:: WHAT YOU NEED TO DO ::
Every line from the beginning of the records below up to the one holding "the reset of" should be quoted exactly; leave out the rest.

:: PROVIDED DATA ::
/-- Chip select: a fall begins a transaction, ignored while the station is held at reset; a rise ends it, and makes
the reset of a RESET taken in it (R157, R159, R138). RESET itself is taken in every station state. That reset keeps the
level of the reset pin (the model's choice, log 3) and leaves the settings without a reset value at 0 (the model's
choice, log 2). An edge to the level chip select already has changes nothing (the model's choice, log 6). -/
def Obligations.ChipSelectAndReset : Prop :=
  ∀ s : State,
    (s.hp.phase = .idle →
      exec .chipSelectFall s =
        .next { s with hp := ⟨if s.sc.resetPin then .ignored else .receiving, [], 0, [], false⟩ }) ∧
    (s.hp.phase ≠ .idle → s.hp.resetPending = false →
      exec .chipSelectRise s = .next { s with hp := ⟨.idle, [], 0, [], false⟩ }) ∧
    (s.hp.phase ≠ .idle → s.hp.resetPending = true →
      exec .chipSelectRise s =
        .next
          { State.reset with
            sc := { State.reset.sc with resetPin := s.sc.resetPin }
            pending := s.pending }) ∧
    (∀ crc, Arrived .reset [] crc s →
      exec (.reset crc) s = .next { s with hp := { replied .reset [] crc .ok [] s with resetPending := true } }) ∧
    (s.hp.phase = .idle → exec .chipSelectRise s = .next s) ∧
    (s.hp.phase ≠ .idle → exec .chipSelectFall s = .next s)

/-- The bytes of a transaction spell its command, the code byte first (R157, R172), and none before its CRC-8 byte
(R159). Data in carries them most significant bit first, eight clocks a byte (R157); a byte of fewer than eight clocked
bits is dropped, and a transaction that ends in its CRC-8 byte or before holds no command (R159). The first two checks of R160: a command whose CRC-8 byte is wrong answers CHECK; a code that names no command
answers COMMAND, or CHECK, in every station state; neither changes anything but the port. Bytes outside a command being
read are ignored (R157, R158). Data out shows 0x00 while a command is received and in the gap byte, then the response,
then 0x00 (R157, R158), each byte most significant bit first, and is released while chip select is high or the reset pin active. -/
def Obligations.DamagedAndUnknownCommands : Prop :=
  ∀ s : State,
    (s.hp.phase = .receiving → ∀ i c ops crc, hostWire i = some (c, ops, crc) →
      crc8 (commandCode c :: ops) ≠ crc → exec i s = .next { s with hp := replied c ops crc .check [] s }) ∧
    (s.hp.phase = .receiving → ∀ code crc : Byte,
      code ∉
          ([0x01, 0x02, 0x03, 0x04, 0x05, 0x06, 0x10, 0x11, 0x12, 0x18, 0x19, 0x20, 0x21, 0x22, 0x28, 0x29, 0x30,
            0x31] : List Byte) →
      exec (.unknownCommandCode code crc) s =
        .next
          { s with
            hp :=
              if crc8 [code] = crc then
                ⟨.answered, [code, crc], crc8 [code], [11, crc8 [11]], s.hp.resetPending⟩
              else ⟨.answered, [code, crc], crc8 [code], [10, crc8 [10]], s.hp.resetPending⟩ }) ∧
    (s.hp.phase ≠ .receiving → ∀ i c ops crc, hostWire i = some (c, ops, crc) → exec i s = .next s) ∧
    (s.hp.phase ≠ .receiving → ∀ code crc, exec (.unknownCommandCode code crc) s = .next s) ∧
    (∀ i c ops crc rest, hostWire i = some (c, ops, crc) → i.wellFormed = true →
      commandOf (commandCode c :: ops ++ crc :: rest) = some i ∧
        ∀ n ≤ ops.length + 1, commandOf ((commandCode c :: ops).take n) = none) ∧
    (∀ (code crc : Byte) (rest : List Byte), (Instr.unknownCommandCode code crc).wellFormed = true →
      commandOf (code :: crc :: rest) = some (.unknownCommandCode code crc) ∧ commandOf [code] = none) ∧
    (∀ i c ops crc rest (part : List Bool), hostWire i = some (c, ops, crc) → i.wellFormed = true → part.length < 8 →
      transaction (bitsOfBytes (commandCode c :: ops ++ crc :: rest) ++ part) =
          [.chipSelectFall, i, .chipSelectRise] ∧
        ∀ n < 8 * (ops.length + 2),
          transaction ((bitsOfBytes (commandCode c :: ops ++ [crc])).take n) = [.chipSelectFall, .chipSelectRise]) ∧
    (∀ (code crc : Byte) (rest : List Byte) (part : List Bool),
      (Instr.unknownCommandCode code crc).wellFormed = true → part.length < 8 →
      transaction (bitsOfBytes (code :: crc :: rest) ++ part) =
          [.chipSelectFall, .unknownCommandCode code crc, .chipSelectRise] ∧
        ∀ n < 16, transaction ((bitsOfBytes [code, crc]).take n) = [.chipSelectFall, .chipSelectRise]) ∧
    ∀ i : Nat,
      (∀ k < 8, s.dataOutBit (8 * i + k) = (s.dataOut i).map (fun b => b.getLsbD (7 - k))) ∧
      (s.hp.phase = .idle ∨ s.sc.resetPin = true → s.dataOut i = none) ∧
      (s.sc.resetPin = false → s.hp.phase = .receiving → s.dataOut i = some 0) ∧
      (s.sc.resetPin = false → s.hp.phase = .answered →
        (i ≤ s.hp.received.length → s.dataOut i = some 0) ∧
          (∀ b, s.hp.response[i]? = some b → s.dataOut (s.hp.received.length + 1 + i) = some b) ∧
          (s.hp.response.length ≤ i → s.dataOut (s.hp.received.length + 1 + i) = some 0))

:: THE COMPLETED TASK ::
/-- Chip select: a fall begins a transaction, ignored while the station is held at reset; a rise ends it, and makes
the reset of a RESET taken in it (R157, R159, R138). RESET itself is taken in every station state. That reset keeps the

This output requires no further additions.